And the apobetics level has no method of determinng the amount of information. That is why it is useless as a basis for the "no new information" canard. When creationists can show that they can measure changes in the amount of information at the apobetics level as precisely as K-C & Shannon do, then there is a basis on which their argument can be assessed.

And it is true that without mechanisms to transcribe the genetic code it is meaningless to the cell. Unlike the human language which is much more flexible in terms of which part can be omitted or substituted and still a sentence would be understood, the sequence of nucleotide bases leaves little or no room for random or even controlled substitutions lest you get undesirable and often detrimental results.

Actually it is very flexible. Each species has its own version of the cytochrome c sequence. The fact that the cytochrome c protein in one species can differ up to 60% from that in another species has no effect on its function.

Even more remarkable are the cases when different members of the same species can have many variants of the same gene and consequently of the protein derived from it, yet all are equally functional. Such variants can number in the hundreds per gene.

billwald · Feb 5, 2005

"Information" is a loaded word. The root is "inform." It inferrs an intelligible communication. On the other hand, could it not be said that some sort of communication takes place when a base comes near an acid?

seebs · Feb 5, 2005

billwald said:
"Information" is a loaded word. The root is "inform." It inferrs an intelligible communication.

I don't think it does. Etymology is not meaning. (There's a word I can't use on this site, sometimes abbreviated MF, which particularly exemplifies the distinction.)

On the other hand, could it not be said that some sort of communication takes place when a base comes near an acid?

Perhaps.

Crusadar · Apr 29, 2005

Part Two

Before applying information theory to genetic information, we need to look at how genetic information is structured and how it is decoded into meaningful information.

I would hope that you arent going to leave all your analogies at the statistical level.

The structure is quite similar to a language which uses an alphabetic system of writing. The four base nucleotides of the DNA molecule are analogous to the letters of an alphabet.

In terms of convention I would agree, where one symbol represents a concept (which by the way is a product of the mind). However the analogy only goes so far, as writing systems are flexible and can change quickly with time. The genetic language however is much more precise, and is less forgiving when an error is left uncorrected.

But an alphabet does not convey meaningful information in itself.

True, it is merely a convention representing information.

At a minimum the letters need to be arranged into words. The analog to words in the DNA system are triplets of base nucleotides called codons.

Actually at the least a symbol needs to be assigned a corresponding concept. where in words there is continual change and refinement, in DNA little has changed since its creation - examples of are is that species thought to have been extinct are found still alive today which differ little from their fossils.

Now words can convey some meaning on their own. "Ocean" or "canoe" call up meaningful images. Just so, codons have significance. Each stands for an amino acid used in biological systems, except for the three that mean "stop"

Words alone do not convey any meaning, it is the agreed on representation of a concept which it has been assigned that carries the meaning. After all what would ocean or canoe mean to a Chinese or for that matter zongua or xie xie mean to English speakers as ourselves?

So the dna sequence

ATG TGG GGA means methionine tryptophan glycine

There is, however, a fundamental difference between language words and dna codons.

dna codons differ from words in two ways. The first is that the number of nucleotides in a codon is fixed at three. With four base nucleotides we can then determine mathematically that the dna "dictionary" contains 64 "words".

Words in a language, however, do not have a fixed number of letters. So we cannot specify a fixed number of words.

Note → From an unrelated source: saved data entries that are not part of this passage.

-- ==== Sys2Proof/Decode.lean ====
section
/-! DEFINITION. From encodings to instructions and back (30_encoding.md): the operation word of the host
port (R110 to R114), outbound and inbound payloads (R105, R106, R120 to R122), and the two frame forms
(R100, R101). Decoding is total and rejects by name; the encoder follows it. -/

namespace Sys2Proof

open Machine

/-- Why an item is no instruction. -/
inductive DecodeError where
  /-- A selector outside the table of R110; the engine raises `ERR_OP` (60_exceptions.md R374). -/
  | reservedSelector (sel : Byte)
  /-- A payload with no byte (44_command_dispatch.md R330). -/
  | emptyPayload
  /-- A payload whose first byte is no identifier of the catalogue (30_encoding.md R122). -/
  | unknownCommand (id : Byte)
  /-- An outbound payload that is not what the command's encode shape writes (R291). -/
  | malformedPayload (id : Byte)
  /-- A frame with no byte. -/
  | emptyFrame
  /-- A first byte that is no start marker (30_encoding.md R124). -/
  | badStart (b : Byte)
  /-- An outbound frame that is not what `FrameEncode` writes (42_frame_codec.md R200). -/
  | malformedFrame (b : Byte)
  deriving DecidableEq, Repr

/-- The command with this identifier, if the catalogue has one (30_encoding.md R121). -/
def commandWithId (id : Byte) : Option CommandName :=
  [CommandName.fwVersion, .getValues, .setDuty, .setCurrent, .setCurrentBrake, .setRpm, .setPos, .alive,
    .forwardCan, .setChuckData, .getValuesSelective].find? fun c => Config.cmdId c == id

/-- The operation word's instruction, by `SEL` alone (R110, R114). A field that the selector's row does
not name is not read (R113). -/
def decodeWord (w : OpWord) : Except DecodeError Instr :=
  match (wordSel w).toNat with
  | 0x01 => .ok (.crc16 (bufferOf (wordF1 w)) (immHi (wordImm w)) (immLo (wordImm w)))
  | 0x10 => .ok .payReset
  | 0x11 => .ok (.appendU8 (wordF1 w))
  | 0x12 => .ok (.appendBool (wordF1 w != 0))
  | 0x13 => .ok (.appendInt32 (wordImm w))
  | 0x14 => .ok (.appendUint32 (wordImm w))
  | 0x18 => .ok (.rxSeek (wordF1 w))
  | 0x19 => .ok .getU8
  | 0x1A => .ok .getInt32
  | 0x1B => .ok .getUint32
  | 0x1C => .ok (.getFloat16 (wordImm w))
  | 0x1D => .ok (.getFloat32 (wordImm w))
  | 0x20 => .ok .frameSend
  | 0x21 => .ok (.frameCheck (wordImm w))
  | 0x30 => .ok (.recvBlocking (wordImm w))
  | 0x31 => .ok (.arm (immLo (wordImm w)))
  | 0x32 => .ok .poll
  | 0x40 => .ok .decodePayload
  | 0x50 => .ok (.reqFwVersion (wordF1 w))
  | 0x51 => .ok (.reqValues (wordF1 w))
  | 0x52 => .ok (.reqValuesSel (wordF1 w) (wordImm w))
  | 0x53 => .ok (.setCurrent (wordF1 w) (wordImm w))
  | 0x54 => .ok (.setCurrentBrake (wordF1 w) (wordImm w))
  | 0x55 => .ok (.setRpm (wordF1 w) (wordImm w))
  | 0x56 => .ok (.setPos (wordF1 w) (wordImm w))
  | 0x57 => .ok (.setDuty (wordF1 w) (wordImm w))
  | 0x58 => .ok (.setAux (wordF1 w))
  | 0x59 => .ok (.sendAlive (wordF1 w))
  | 0x60 => .ok (.auxWrite (wordF1 w) (wordF2 w) ((wordF3 w).getLsbD 0) ((wordF3 w).getLsbD 1))
  | 0x70 => .ok (.cfgTimeout (wordImm w))
  | 0x71 => .ok .clrErr
  | _ => .error (.reservedSelector (wordSel w))

/-- The command an unforwarded outbound payload carries, if it is exactly that command's encoding
(44_command_dispatch.md R291). -/
def decodeCommand (bytes : List Byte) : Option Command :=
  let candidate : Option Command :=
    match bytes with
    | [] => none
    | id :: args =>
      match commandWithId id with
      | some .fwVersion => some .fwVersion
      | some .getValues => some .getValues
      | some .getValuesSelective => some (.getValuesSelective (dec32 args))
      | some .setDuty => some (.setDuty (dec32 args))
      | some .setCurrent => some (.setCurrent (dec32 args))
      | some .setCurrentBrake => some (.setCurrentBrake (dec32 args))
      | some .setRpm => some (.setRpm (dec32 args))
      | some .setPos => some (.setPos (dec32 args))
      | some .alive => some .alive
      | some .setChuckData =>
        some (.setChuckData (args.getD 0 0) (args.getD 1 0) (args.getD 2 0 != 0) (args.getD 3 0 != 0))
      | some .forwardCan => none
      | none => none
  candidate.filter fun c => c.payload == bytes

/-- The wire instruction that sends this command. -/
def Command.instr : Command → Instr
  | .fwVersion => .commFwVersion (.outbound ())
  | .getValues => .commGetValues (.outbound ())
  | .getValuesSelective mask => .commGetValuesSelective (.outbound mask)
  | .setCurrent v => .commSetCurrent (.outbound v)
  | .setCurrentBrake v => .commSetCurrentBrake (.outbound v)
  | .setRpm v => .commSetRpm (.outbound v)
  | .setPos v => .commSetPos (.outbound v)
  | .setDuty v => .commSetDuty (.outbound v)
  | .setChuckData x y lower upper => .commSetChuckData (.outbound (x, y, lower, upper))
  | .alive => .commAlive (.outbound ())

/-- An outbound payload: `[FORWARD_CAN, peer]? ++ [CMD_ID(c)] ++ args(c)` (R105, R312). -/
def decodeOutbound : List Byte → Except DecodeError Instr
  | [] => .error .emptyPayload
  | id :: args =>
    match commandWithId id with
    | none => .error (.unknownCommand id)
    | some .forwardCan =>
      match args with
      | [] => .error (.malformedPayload id)
      | peer :: wrapped =>
        if peer = 0 then .error (.malformedPayload id)
        else
          match decodeCommand wrapped with
          | some c => .ok (.commForwardCan (.outbound (peer, c)))
          | none => .error (.malformedPayload id)
    | some _ =>
      match decodeCommand (id :: args) with
      | some c => .ok c.instr
      | none => .error (.malformedPayload id)

/-- An inbound payload: byte 0 selects the command, the rest is its body (R106). -/
def decodeInbound : List Byte → Except DecodeError Instr
  | [] => .error .emptyPayload
  | id :: body =>
    match commandWithId id with
    | some .fwVersion => .ok (.commFwVersion (.inbound body))
    | some .getValues => .ok (.commGetValues (.inbound body))
    | some .setDuty => .ok (.commSetDuty (.inbound body))
    | some .setCurrent => .ok (.commSetCurrent (.inbound body))
    | some .setCurrentBrake => .ok (.commSetCurrentBrake (.inbound body))
    | some .setRpm => .ok (.commSetRpm (.inbound body))
    | some .setPos => .ok (.commSetPos (.inbound body))
    | some .alive => .ok (.commAlive (.inbound body))
    | some .forwardCan => .ok (.commForwardCan (.inbound body))
    | some .setChuckData => .ok (.commSetChuckData (.inbound body))
    | some .getValuesSelective => .ok (.commGetValuesSelective (.inbound body))
    | none => .error (.unknownCommand id)

/-- An outbound frame: its payload lies between the header and the three tail bytes, and it must be the
frame `FrameEncode` writes for that payload (R100, R101, 42_frame_codec.md R200). -/
def decodeFrameOut : List Byte → Except DecodeError Instr
  | [] => .error .emptyFrame
  | b :: rest =>
    if b = Config.startShort then
      let p := (rest.drop 1).take (rest.length - 4)
      if p.length ≤ 255 ∧ b :: rest = frameEncode p then .ok (.frameShort (.outbound p))
      else .error (.malformedFrame b)
    else if b = Config.startLong then
      let p := (rest.drop 2).take (rest.length - 5)
      if 256 ≤ p.length ∧ p.length ≤ 65535 ∧ b :: rest = frameEncode p then .ok (.frameLong (.outbound p))
      else .error (.malformedFrame b)
    else .error (.badStart b)

/-- An inbound frame: the start marker tells its form (R102); what follows is the receiver's to judge. -/
def decodeFrameIn : List Byte → Except DecodeError Instr
  | [] => .error .emptyFrame
  | b :: rest =>
    if b = Config.startShort then .ok (.frameShort (.inbound rest))
    else if b = Config.startLong then .ok (.frameLong (.inbound rest))
    else .error (.badStart b)

/-- The decoder. -/
def decode : Item → Except DecodeError Instr
  | .host w => decodeWord w
  | .payloadOut bytes => decodeOutbound bytes
  | .payloadIn bytes => decodeInbound bytes
  | .frameOut bytes => decodeFrameOut bytes
  | .frameIn bytes => decodeFrameIn bytes

/-- The encoding of a wire command: the outbound payload `out`, or its identifier and the body. -/
def encodeWire {α : Type} (name : CommandName) (out : α → List Byte) : Wire α → Item
  | .outbound args => .payloadOut (out args)
  | .inbound body => .payloadIn (Config.cmdId name :: body)

/-- The encoder (R110, R111, R105, R106, R200). Fields that no row names are written 0. -/
def encode : Instr → Item
  | .crc16 buf off n => .host (hostWord 0x01 (bufferByte buf) 0 0 (off ++ n))
  | .payReset => .host (hostWord 0x10 0 0 0 0)
  | .appendU8 v => .host (hostWord 0x11 v 0 0 0)
  | .appendBool b => .host (hostWord 0x12 (if b then 1 else 0) 0 0 0)
  | .appendInt32 v => .host (hostWord 0x13 0 0 0 v)
  | .appendUint32 v => .host (hostWord 0x14 0 0 0 v)
  | .rxSeek p => .host (hostWord 0x18 p 0 0 0)
  | .getU8 => .host (hostWord 0x19 0 0 0 0)
  | .getInt32 => .host (hostWord 0x1A 0 0 0 0)
  | .getUint32 => .host (hostWord 0x1B 0 0 0 0)
  | .getFloat16 scale => .host (hostWord 0x1C 0 0 0 scale)
  | .getFloat32 scale => .host (hostWord 0x1D 0 0 0 scale)
  | .frameSend => .host (hostWord 0x20 0 0 0 0)
  | .frameCheck n => .host (hostWord 0x21 0 0 0 n)
  | .recvBlocking t => .host (hostWord 0x30 0 0 0 t)
  | .arm hint => .host (hostWord 0x31 0 0 0 (hint.zeroExtend 32))
  | .poll => .host (hostWord 0x32 0 0 0 0)
  | .decodePayload => .host (hostWord 0x40 0 0 0 0)
  | .reqFwVersion can => .host (hostWord 0x50 can 0 0 0)
  | .reqValues can => .host (hostWord 0x51 can 0 0 0)
  | .reqValuesSel can mask => .host (hostWord 0x52 can 0 0 mask)
  | .setCurrent can v => .host (hostWord 0x53 can 0 0 v)
  | .setCurrentBrake can v => .host (hostWord 0x54 can 0 0 v)
  | .setRpm can v => .host (hostWord 0x55 can 0 0 v)
  | .setPos can v => .host (hostWord 0x56 can 0 0 v)
  | .setDuty can v => .host (hostWord 0x57 can 0 0 v)
  | .setAux can => .host (hostWord 0x58 can 0 0 0)
  | .sendAlive can => .host (hostWord 0x59 can 0 0 0)
  | .auxWrite x y lower upper => .host (hostWord 0x60 x y (buttonBits lower upper) 0)
  | .cfgTimeout t => .host (hostWord 0x70 0 0 0 t)
  | .clrErr => .host (hostWord 0x71 0 0 0 0)
  | .commFwVersion w => encodeWire .fwVersion (fun _ => Command.fwVersion.payload) w
  | .commGetValues w => encodeWire .getValues (fun _ => Command.getValues.payload) w
  | .commSetDuty w => encodeWire .setDuty (fun v => (Command.setDuty v).payload) w
  | .commSetCurrent w => encodeWire .setCurrent (fun v => (Command.setCurrent v).payload) w
  | .commSetCurrentBrake w => encodeWire .setCurrentBrake (fun v => (Command.setCurrentBrake v).payload) w
  | .commSetRpm w => encodeWire .setRpm (fun v => (Command.setRpm v).payload) w
  | .commSetPos w => encodeWire .setPos (fun v => (Command.setPos v).payload) w
  | .commAlive w => encodeWire .alive (fun _ => Command.alive.payload) w
  | .commForwardCan w => encodeWire .forwardCan (fun (peer, c) => c.addressed peer) w
  | .commSetChuckData w =>
    encodeWire .setChuckData (fun (x, y, lower, upper) => (Command.setChuckData x y lower upper).payload) w
  | .commGetValuesSelective w =>
    encodeWire .getValuesSelective (fun mask => (Command.getValuesSelective mask).payload) w
  | .frameShort (.outbound p) => .frameOut (frameEncode p)
  | .frameShort (.inbound rest) => .frameIn (Config.startShort :: rest)
  | .frameLong (.outbound p) => .frameOut (frameEncode p)
  | .frameLong (.inbound rest) => .frameIn (Config.startLong :: rest)

/-- Bytes of zeros after the first byte of a wire form given by one byte: enough for the longest payload
the decoder reads, the selective response with every field (44_command_dispatch.md R322; log entry 6). -/
def wirePad : Nat := 62

/-- The item that the first `nbits` bits of the number `w` spell, every higher bit 0 (log entry 6). The
wire rows of the opcode table are one byte wide and are known by that byte; a host row is a 64-bit
operation word. One byte that is both an identifier or a start marker and a selector (0x32 alone) is read
as the wire form when `nbits` is 8, and as the operation word when `nbits` is more. -/
def tableItem (nbits w : Nat) : Item :=
  let b : Byte := BitVec.ofNat 8 w
  if nbits ≤ 8 then
    if b = Config.startShort ∨ b = Config.startLong then .frameIn (b :: List.replicate wirePad 0)
    else if (commandWithId b).isSome then .payloadIn (b :: List.replicate wirePad 0)
    else .host (BitVec.ofNat 64 (w % 256))
  else .host (BitVec.ofNat 64 w)

/-- The instruction the decoder reads from an instruction whose bits are `w`, bit 0 least significant. -/
def decodeTableWord (nbits w : Nat) : Option Instr :=
  match decode (tableItem nbits w) with
  | .ok i => some i
  | .error _ => none

end Sys2Proof
end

The second difference is that every codon has a specified meaning. But not every sequence of letters has a specified meaning. For example, even though we cannot specify the total number of words in a language, we can specify the total number of three-letter sequences that are possible. With a 26-letter alphabet, the total number of 3-letter sequences is 26^3=17, 576. But the majority of these will have no specified meaning. They will be random sequences such as "lpq" or "ggj". Only sequences such as "but" or "fly" have specified meaning as Dembski describes it.

Again what makes this analogy work is that there exists already an established convention where certain combinations are preassigned a specific meaning. Without this agreement no matter what combination of letters, whether it be three or a thousand, there is no meaning. In the case of dna each codon represents a small part of complex system in which has already be assigned a function so a change in its designation wound have drastic consequences.

If we lengthen the number of letters in a sequence, we will get even higher numbers of possible sequences, but much much lower numbers of sequences which form meaningful words. How many sequences of 15 letters form a word in the dictionary?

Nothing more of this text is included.